Tribevest LLC this month closed an $894,000 community round, through the platform Wefunder and some individuals. Most investors put in about $10,000; the range was $100 to $100,000. The round values the company at $20 million, according to regulatory filings.

The campaign came about at the request of many of its "tribes," co-founder and CEO Travis Smith said.

"More important than the size of the check that was written is how many people reached into their wallet, pulled out their hard-earned cash and wanted to be part of what we're building," Smith said in an interview. "It was more than just an investment. It was this genuine passion and excitement for what we were doing.

"So many people said, 'You've built the platform I've been thinking about for years.'"

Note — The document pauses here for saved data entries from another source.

@[simp] theorem State.mem_setGroup (c g : Nat) (v : Group) : (s.setGroup c g v).mem = s.mem := rfl
@[simp] theorem State.poison_setGroup (c g : Nat) (v : Group) : (s.setGroup c g v).poison = s.poison := rfl
@[simp] theorem State.tags_setGroup (c g : Nat) (v : Group) : (s.setGroup c g v).tags = s.tags := rfl
@[simp] theorem State.dies_setGroup (c g : Nat) (v : Group) : (s.setGroup c g v).dies = s.dies := rfl
@[simp] theorem State.launches_setGroup (c g : Nat) (v : Group) : (s.setGroup c g v).launches = s.launches := rfl
@[simp] theorem State.queues_setGroup (c g : Nat) (v : Group) : (s.setGroup c g v).queues = s.queues := rfl
@[simp] theorem State.contexts_setGroup (c g : Nat) (v : Group) : (s.setGroup c g v).contexts = s.contexts := rfl
@[simp] theorem State.globals_setGroup (c g : Nat) (v : Group) : (s.setGroup c g v).globals = s.globals := rfl
@[simp] theorem State.chains_setGroup (c g : Nat) (v : Group) : (s.setGroup c g v).chains = s.chains := rfl
@[simp] theorem State.reservations_setGroup (c g : Nat) (v : Group) : (s.setGroup c g v).reservations = s.reservations := rfl
@[simp] theorem State.saves_setGroup (c g : Nat) (v : Group) : (s.setGroup c g v).saves = s.saves := rfl
@[simp] theorem State.archive_setGroup (c g : Nat) (v : Group) : (s.setGroup c g v).archive = s.archive := rfl
@[simp] theorem State.codes_setGroup (c g : Nat) (v : Group) : (s.setGroup c g v).codes = s.codes := rfl
@[simp] theorem State.translations_setGroup (c g : Nat) (v : Group) : (s.setGroup c g v).translations = s.translations := rfl
@[simp] theorem State.signers_setGroup (c g : Nat) (v : Group) : (s.setGroup c g v).signers = s.signers := rfl
@[simp] theorem State.handles_setGroup (c g : Nat) (v : Group) : (s.setGroup c g v).handles = s.handles := rfl
@[simp] theorem State.wrapped_setGroup (c g : Nat) (v : Group) : (s.setGroup c g v).wrapped = s.wrapped := rfl
@[simp] theorem State.isles_setGroup (c g : Nat) (v : Group) : (s.setGroup c g v).isles = s.isles := rfl
@[simp] theorem State.bootSlot_setGroup (c g : Nat) (v : Group) : (s.setGroup c g v).bootSlot = s.bootSlot := rfl
@[simp] theorem State.power_setGroup (c g : Nat) (v : Group) : (s.setGroup c g v).power = s.power := rfl
@[simp] theorem State.selfTest_setGroup (c g : Nat) (v : Group) : (s.setGroup c g v).selfTest = s.selfTest := rfl
@[simp] theorem State.mgmtOut_setGroup (c g : Nat) (v : Group) : (s.setGroup c g v).mgmtOut = s.mgmtOut := rfl
@[simp] theorem State.offered_setGroup (c g : Nat) (v : Group) : (s.setGroup c g v).offered = s.offered := rfl
@[simp] theorem State.now_setGroup (c g : Nat) (v : Group) : (s.setGroup c g v).now = s.now := rfl
@[simp] theorem State.swaps_setGroup (c g : Nat) (v : Group) : (s.setGroup c g v).swaps = s.swaps := rfl
@[simp] theorem State.placings_setGroup (c g : Nat) (v : Group) : (s.setGroup c g v).placings = s.placings := rfl
@[simp] theorem State.passes_setGroup (c g : Nat) (v : Group) : (s.setGroup c g v).passes = s.passes := rfl
@[simp] theorem State.agenda_setGroup (c g : Nat) (v : Group) : (s.setGroup c g v).agenda = s.agenda := rfl
@[simp] theorem State.cur_setGroup (c g : Nat) (v : Group) : (s.setGroup c g v).cur = s.cur := rfl
@[simp] theorem State.fresh_setGroup (c g : Nat) (v : Group) : (s.setGroup c g v).fresh = s.fresh := rfl
@[simp] theorem State.dstep_setGroup (c g : Nat) (v : Group) : (s.setGroup c g v).dstep = s.dstep := rfl
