theorem test_rows_Integer :
  [([0x0B02CA20, 0x00F20000], Instr.imul ⟨0, false, false, 2, .special (.lvl 2), .var 32, .var 0, none, 0x0000, none⟩),
   ([0x0503C98E], Instr.shl ⟨0, false, false, 3, .special (.lvl 1), .const 6, none⟩),
   ([0x290B8C00], Instr.mov ⟨0, true, false, 11, .const 4, none⟩),
   ([0x09090C04], Instr.popc ⟨0, false, false, 9, .var 12, none⟩),
   ([0x0B2A182C, 0x00F08000], Instr.iaddX ⟨0, false, false, 42, .var 24, .var 44, .var 0, none, 0x8000, none⟩),
   ([0x2B2C2CFF, 0x00F08000, 0x00000100], Instr.iaddX ⟨0, true, false, 44, .var 44, .lit, .var 0, none, 0x8000, some 0x100⟩),
   ([0x4B050506, 0x00304800], Instr.iaddX ⟨1, false, false, 5, .var 5, .var 6, .var 0, some 3, 0x4800, none⟩),
   ([0x0B090324, 0x00F94002], Instr.icmp ⟨0, false, false, 9, .var 3, .var 36, .var 0, none, 0x4002, none⟩),
   ([0x0B1415C0, 0x09FA0000], Instr.isel ⟨0, false, false, 20, .var 21, .special .zero, .var 9, none, 0x0000, none⟩),
   ([0x0B0C1803, 0x00FC8008], Instr.lea ⟨0, false, false, 12, .var 24, .var 3, .var 0, none, 0x8008, none⟩),
   ([0x0C0C0C8B, 0x00F78000], Instr.sar ⟨0, false, false, 12, .var 12, .const 3, .var 0, none, 0x8000, none⟩),
   ([0x0C090D0C, 0x08F90000], Instr.fshr ⟨0, false, false, 9, .var 13, .var 12, .var 8, none, 0x0000, none⟩),
   ([0x0C090C08, 0x00FA000C], Instr.bfx ⟨0, false, false, 9, .var 12, .var 8, .var 0, none, 0x000c, none⟩)].all reads = true := by
  decide +kernel

theorem test_rows_Float :
  [([0x070000C0], Instr.fadd ⟨0, false, false, 0, .var 0, .special .zero, none⟩),
   ([0x08171516], Instr.fmul ⟨0, false, false, 23, .var 21, .var 22, none⟩),
   ([0x272C2CB2], Instr.fadd ⟨0, true, false, 44, .var 44, .const 42, none⟩),
   ([0x0A090904], Instr.fsqrt ⟨0, false, false, 9, .var 9, none⟩),
   ([0x0D090904, 0x00FB1000], Instr.fsqrtX ⟨0, false, false, 9, .var 9, .var 0, .var 0, none, 0x1000, none⟩),
   ([0x0A09000A], Instr.fsig ⟨0, false, false, 9, .var 0, none⟩),
   ([0x0D090014, 0x00F40000], Instr.fmin ⟨0, false, false, 9, .var 0, .var 20, .var 0, none, 0x0000, none⟩),
   ([0x0D090014, 0x00F80002], Instr.fcmp ⟨0, false, false, 9, .var 0, .var 20, .var 0, none, 0x0002, none⟩),
   ([0x0D090000, 0x00FA3000], Instr.fround ⟨0, false, false, 9, .var 0, .var 0, .var 0, none, 0x3000, none⟩),
   ([0x13140C10, 0xC0F20000], Instr.dot8E2m1 ⟨0, false, false, 20, .var 12, .var 16, .special .zero, none, 0x0000, none⟩),
   ([0x14000C10, 0x00F20215], Instr.dots8E2m1 ⟨0, false, false, 0, .var 12, .var 16, .var 0, none, 0x0215, none⟩),
   ([0x15040506, 0x07F30001], Instr.hfma2 ⟨0, false, false, 4, .var 5, .var 6, .var 7, none, 0x0001, none⟩),
   ([0x16090000, 0x00F15000], Instr.cvtI32F32 ⟨0, false, false, 9, .var 0, .var 0, .var 0, none, 0x5000, none⟩),
   ([0x16090001, 0x09F60801], Instr.cvtPkE4m3F32 ⟨0, false, false, 9, .var 0, .var 1, .var 9, none, 0x0801, none⟩),
   ([0x16151500, 0x00FC0000], Instr.cvtB16E8m0 ⟨0, false, false, 21, .var 21, .var 0, .var 0, none, 0x0000, none⟩)].all reads = true := by
  decide +kernel

theorem test_rows_Control :
  [([0x10090089, 0x00F30000], Instr.shflXor ⟨0, false, false, 9, .var 0, .const 1, .var 0, none, 0x0000, none⟩),
   ([0x1009008A, 0x00F30002], Instr.shflXor ⟨0, false, false, 9, .var 0, .const 2, .var 0, none, 0x0002, none⟩),
   ([0x113D0900, 0x00F10000], Instr.voteAll ⟨0, false, false, 61, .var 9, .var 0, .var 0, none, 0x0000, none⟩),
   ([0x113C0900, 0x00F30000], Instr.ballot ⟨0, false, false, 60, .var 9, .var 0, .var 0, none, 0x0000, none⟩),
   ([0x12292800, 0x00F00000], Instr.mergeChk ⟨0, false, false, 41, .var 40, .var 0, .var 0, none, 0x0000, none⟩),
   ([0x1228FF00, 0x00F20000, 0x00005000], Instr.mergeG ⟨0, false, false, 40, .lit, .var 0, .var 0, none, 0x0000, some 0x5000⟩),
   ([0x123C2600, 0x00F30000], Instr.rkq ⟨0, false, false, 60, .var 38, .var 0, .var 0, none, 0x0000, none⟩),
   ([0x30000A00, 0x00F2FFFD], Instr.bnz ⟨0, true, false, 0, .var 10, .var 0, .var 0, none, 0xfffd, none⟩),
   ([0x30000E00, 0x00F50000], Instr.calli ⟨0, true, false, 0, .var 14, .var 0, .var 0, none, 0x0000, none⟩),
   ([0x303C8900, 0x00160000], Instr.grow ⟨0, true, false, 60, .const 1, .var 0, .var 0, some 1, 0x0000, none⟩),
   ([0x30000000, 0x00F70004], Instr.fwait ⟨0, true, false, 0, .var 0, .var 0, .var 0, none, 0x0004, none⟩),
   ([0x373C3E00, 0x00F00026], Instr.lread ⟨0, true, false, 60, .var 62, .var 0, .var 0, none, 0x0026, none⟩),
   ([0x37003E3F, 0x00F10000], Instr.lwrite ⟨0, true, false, 0, .var 62, .var 63, .var 0, none, 0x0000, none⟩)].all reads = true := by
  decide +kernel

CheckFree founder Pete Kight, the dean of fintech startups who created the backbone of online bill payments, was the first and lead investor in the round. Kight has been a mentor to Smith since he saw him give a talk at Rev1 Ventures.

"He started CheckFree in his grandmother's basement in Worthington," Smith said. "Here's a normal guy from the town we're building the business in, that built a unicorn in an even more difficult time."

CheckFree moved to the Atlanta area in 1996, the year after its IPO. Fiserv Inc. acquired it for $4.4 billion in 2007. Now living in Denver, Kight has invested in and advised several Central Ohio startups.

Kight has said he had to move the headquarters because Central Ohio lacked the excitement around technology it enjoys today. The region has especially become a fintech hub.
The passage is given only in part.